One of the most interesting findings in the study is that while there is a positive relationship between network centrality and aggression, this only holds true up until the very top of the social hierarchy.  When students become so central that they are present in about one of every four of the shortest paths (geodesics) between any two students, their aggression drops off noticeably (pg. 57).   The authors posit that individuals at the top no longer need to be aggressive to climb to the top of the hierarchy and that doing so might be interpreted as a sign of status insecurity or weakness.

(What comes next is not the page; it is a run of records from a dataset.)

-- ==== Sys2Proof/Machine/Dispatch.lean ====
section
/-! DEFINITION. One arm per command: step 8 of 30_encoding.md R104. -/

namespace Sys2Proof.Machine

def exec (i : Instr) (s : State) : Host.Outcome State Fault Refusal :=
  match i with
  | .dispatch => Sys2Proof.Machine.execDispatch s
  | .quant ch qp => Sys2Proof.Machine.execQuant ch qp s
  | .dequant ch qp => Sys2Proof.Machine.execDequant ch qp s

end Sys2Proof.Machine
end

Of course, as the full title above suggests, the researchers also looked into the effects of gender segregation on student aggression.  In largely gender-segregated environments, some students serve as a special type of network bridge by virtue of having multiple friends of the opposite gender.  Essentially, these students can provide same gender friends with access to weak ties that are particularly valuable to high school students: students of the opposite gender.  The students who serve as gender bridges are likely to be much more aggressive in their cross-gender relationships than comparable peers with similar centrality.

The full text of the article goes into much more detail about methodology and data collection, and also has a few network graphs that make it a little easier to understand the cross-gender relationships.  Even if your network analysis chops aren’t quite up to slogging through the detailed tables, the beginning of the article does a great job of succinctly summarizing the findings and offers a lot of interesting tidbits about high school students via references to other research.  For example, did you know that approximately one third of high school students engage in aggression, and an estimated 160,000 students skip school every weekday to avoid being bullied?

What do you think?  Do students at the very top of the social hierarchy no longer need to use aggression, or is there another explanation?  Could their immediate subordinates on the hierarchy chain, who have the highest levels of aggression recorded, pick up the slack for the very top status students in hope of currying favor or increasing their own status or the status of their microculture?

One of the things that might bear a little more examination in this paper is the definition of “aggression”.  The fact that students who date are 23% more likely to be “aggressive” and the gender bridge exhibiting increased cross-gender “aggression” suggest that some of the aggressive behavior is not necessarily carried out with hostile intent.  The framework of the paper gives a negative moral valence to aggression, while some of the aggression measured in the survey might not be so negative, or at least, might not be viewed as a negative as the students progress from 8th to 12th grade over the course of the longitudinal study.  In my personal opinion, I suspect that some of the cross-gender aggression is not so much negative behavior as a variable that has confounded more than just academic papers: flirting.